### PROBLEM DESCRIPTION:
Determine how many lines of the listing contain the word "rangeWordsOk". The reply is that number alone.
"""
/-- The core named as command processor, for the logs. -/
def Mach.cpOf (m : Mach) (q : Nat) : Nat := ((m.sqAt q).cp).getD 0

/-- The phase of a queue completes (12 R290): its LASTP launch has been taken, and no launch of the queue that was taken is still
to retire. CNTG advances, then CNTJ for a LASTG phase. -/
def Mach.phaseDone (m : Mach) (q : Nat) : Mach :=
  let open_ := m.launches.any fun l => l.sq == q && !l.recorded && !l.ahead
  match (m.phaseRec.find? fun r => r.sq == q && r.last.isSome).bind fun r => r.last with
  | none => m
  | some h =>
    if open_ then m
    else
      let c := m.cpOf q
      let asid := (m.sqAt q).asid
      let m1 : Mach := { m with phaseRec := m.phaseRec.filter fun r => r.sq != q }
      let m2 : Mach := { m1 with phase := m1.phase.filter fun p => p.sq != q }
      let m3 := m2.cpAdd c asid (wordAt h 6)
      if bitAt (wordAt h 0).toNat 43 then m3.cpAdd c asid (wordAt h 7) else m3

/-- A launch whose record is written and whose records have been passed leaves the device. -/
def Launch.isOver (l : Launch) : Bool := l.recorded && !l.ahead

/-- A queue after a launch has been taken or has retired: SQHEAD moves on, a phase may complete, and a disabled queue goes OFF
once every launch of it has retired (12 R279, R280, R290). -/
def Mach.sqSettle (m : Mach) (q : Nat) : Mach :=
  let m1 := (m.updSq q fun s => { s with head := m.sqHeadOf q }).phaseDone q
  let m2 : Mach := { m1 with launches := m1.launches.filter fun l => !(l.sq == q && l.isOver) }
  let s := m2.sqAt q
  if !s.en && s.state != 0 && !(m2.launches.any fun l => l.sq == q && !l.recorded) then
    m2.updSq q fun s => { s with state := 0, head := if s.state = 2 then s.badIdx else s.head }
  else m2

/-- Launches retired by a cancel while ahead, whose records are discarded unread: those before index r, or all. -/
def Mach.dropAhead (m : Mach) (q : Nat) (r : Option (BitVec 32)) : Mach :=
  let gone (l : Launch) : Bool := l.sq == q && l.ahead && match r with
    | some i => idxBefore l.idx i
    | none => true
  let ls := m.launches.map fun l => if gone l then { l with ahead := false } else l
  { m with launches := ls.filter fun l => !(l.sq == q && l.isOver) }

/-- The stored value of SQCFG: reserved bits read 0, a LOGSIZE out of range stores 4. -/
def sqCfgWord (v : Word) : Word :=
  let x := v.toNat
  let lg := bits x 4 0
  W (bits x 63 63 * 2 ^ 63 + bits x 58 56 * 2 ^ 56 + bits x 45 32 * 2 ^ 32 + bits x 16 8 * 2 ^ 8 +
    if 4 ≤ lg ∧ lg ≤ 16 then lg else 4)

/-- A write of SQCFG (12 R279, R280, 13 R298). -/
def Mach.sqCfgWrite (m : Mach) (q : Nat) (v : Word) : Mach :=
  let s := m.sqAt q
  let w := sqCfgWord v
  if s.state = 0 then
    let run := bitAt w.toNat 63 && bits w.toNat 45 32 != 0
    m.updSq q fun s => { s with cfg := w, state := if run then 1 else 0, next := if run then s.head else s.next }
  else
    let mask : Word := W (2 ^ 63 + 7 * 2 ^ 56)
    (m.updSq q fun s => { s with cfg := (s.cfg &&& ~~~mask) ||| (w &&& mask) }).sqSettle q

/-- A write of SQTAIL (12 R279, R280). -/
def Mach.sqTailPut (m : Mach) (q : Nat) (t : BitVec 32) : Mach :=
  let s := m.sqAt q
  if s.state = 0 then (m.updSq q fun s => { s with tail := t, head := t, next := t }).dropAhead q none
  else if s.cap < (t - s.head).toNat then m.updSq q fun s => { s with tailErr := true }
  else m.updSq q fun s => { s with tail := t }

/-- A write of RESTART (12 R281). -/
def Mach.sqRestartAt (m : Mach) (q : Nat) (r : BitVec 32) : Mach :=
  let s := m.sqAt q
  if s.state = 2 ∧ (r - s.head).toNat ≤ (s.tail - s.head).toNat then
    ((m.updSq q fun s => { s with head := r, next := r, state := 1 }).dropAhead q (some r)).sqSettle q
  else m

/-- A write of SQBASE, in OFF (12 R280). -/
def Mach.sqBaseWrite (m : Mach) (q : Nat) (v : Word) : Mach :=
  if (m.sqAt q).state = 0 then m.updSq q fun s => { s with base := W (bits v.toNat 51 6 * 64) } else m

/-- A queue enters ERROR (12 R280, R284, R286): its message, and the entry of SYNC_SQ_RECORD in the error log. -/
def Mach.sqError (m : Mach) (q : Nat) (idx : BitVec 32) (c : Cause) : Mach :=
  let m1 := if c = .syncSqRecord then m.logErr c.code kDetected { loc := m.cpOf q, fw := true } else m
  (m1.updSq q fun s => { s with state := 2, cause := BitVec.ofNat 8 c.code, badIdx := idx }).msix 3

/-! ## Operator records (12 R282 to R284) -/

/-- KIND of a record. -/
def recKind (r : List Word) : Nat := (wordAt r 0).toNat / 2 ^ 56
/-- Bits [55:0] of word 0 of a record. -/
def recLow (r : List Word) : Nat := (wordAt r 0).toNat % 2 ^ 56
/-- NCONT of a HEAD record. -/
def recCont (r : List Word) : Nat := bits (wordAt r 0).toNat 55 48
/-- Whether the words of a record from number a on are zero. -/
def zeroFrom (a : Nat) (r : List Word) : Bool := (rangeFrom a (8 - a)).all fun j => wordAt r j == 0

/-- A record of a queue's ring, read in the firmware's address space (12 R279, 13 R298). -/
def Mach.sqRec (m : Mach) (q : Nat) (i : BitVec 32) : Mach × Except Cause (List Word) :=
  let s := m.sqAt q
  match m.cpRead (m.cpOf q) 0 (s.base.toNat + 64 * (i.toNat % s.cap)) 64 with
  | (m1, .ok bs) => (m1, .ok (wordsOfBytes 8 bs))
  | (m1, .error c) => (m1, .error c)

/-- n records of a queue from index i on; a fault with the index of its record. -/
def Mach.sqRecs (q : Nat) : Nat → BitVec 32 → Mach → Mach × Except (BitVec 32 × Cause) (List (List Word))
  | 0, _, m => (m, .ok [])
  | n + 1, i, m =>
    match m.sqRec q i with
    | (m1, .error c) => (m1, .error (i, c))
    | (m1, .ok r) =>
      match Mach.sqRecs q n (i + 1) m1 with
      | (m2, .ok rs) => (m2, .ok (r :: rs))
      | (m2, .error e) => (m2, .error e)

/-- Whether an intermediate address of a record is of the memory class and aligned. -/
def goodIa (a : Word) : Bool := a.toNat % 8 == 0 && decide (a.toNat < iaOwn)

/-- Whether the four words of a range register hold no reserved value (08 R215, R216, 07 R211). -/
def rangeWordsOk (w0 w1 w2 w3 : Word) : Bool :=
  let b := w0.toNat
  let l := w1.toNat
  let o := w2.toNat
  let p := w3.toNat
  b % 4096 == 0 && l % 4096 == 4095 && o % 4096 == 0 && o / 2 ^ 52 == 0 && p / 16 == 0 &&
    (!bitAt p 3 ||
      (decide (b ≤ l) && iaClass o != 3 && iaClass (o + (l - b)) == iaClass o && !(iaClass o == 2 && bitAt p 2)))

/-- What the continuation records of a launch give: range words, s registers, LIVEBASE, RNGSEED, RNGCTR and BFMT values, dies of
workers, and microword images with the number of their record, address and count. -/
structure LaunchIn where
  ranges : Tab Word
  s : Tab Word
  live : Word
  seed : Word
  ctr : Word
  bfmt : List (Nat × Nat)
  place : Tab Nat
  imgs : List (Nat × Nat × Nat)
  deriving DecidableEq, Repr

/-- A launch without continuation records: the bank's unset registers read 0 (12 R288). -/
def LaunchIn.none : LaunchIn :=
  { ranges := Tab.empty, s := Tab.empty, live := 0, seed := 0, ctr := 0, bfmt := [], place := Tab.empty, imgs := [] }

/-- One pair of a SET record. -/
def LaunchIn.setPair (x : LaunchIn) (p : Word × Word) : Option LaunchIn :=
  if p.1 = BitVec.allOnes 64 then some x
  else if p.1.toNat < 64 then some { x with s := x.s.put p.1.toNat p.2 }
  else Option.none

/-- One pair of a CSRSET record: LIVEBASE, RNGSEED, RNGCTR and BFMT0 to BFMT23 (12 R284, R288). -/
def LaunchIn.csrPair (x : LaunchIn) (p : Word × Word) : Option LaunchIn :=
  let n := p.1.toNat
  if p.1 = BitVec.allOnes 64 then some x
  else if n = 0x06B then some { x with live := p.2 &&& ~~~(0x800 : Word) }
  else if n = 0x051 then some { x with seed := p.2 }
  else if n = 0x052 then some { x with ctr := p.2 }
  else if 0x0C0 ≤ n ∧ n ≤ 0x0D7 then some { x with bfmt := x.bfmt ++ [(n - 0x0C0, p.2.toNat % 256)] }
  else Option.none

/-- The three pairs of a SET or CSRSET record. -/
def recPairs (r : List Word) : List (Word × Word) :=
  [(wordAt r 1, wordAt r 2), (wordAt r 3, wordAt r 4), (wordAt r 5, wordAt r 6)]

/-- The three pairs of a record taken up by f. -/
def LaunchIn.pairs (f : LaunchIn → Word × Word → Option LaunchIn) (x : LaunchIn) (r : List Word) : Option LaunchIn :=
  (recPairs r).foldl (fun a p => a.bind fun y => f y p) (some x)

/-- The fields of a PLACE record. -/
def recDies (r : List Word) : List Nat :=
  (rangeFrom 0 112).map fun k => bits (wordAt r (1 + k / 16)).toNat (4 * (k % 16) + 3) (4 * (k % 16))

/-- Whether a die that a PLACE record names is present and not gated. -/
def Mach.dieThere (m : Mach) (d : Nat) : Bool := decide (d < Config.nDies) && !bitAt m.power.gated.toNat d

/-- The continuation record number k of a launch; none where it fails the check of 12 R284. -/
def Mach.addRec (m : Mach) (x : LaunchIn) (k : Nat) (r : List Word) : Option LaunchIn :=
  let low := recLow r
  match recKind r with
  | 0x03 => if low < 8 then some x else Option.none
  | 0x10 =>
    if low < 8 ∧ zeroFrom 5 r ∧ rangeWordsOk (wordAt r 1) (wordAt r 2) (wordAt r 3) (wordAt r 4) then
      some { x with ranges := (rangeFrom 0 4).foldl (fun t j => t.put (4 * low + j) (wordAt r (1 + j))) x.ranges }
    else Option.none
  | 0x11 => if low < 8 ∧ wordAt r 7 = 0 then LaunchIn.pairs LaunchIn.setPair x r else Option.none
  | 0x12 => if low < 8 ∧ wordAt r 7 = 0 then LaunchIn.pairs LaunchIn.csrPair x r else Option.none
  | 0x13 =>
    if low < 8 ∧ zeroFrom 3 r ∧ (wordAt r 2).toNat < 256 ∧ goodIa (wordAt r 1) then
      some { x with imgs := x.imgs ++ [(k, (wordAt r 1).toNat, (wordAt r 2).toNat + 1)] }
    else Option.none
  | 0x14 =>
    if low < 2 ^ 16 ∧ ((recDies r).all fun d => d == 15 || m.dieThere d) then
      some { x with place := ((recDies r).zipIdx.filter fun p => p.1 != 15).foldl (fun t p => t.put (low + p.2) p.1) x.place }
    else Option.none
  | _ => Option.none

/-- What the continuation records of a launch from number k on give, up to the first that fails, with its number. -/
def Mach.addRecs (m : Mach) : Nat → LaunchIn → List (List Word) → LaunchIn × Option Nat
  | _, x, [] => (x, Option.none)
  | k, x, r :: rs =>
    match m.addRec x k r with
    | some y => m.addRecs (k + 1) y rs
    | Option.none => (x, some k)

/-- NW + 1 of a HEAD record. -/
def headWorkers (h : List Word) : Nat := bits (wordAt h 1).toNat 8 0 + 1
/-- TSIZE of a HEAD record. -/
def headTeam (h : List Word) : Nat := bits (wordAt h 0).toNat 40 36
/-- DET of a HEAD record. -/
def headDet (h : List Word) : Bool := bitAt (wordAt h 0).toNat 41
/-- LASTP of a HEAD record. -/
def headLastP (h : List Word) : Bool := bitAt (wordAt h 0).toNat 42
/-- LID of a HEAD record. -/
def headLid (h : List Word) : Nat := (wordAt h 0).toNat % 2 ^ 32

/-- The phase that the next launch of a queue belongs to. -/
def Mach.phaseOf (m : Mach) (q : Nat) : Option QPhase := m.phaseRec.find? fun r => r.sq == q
"""
### ANSWER TO THIS EXERCISE:
2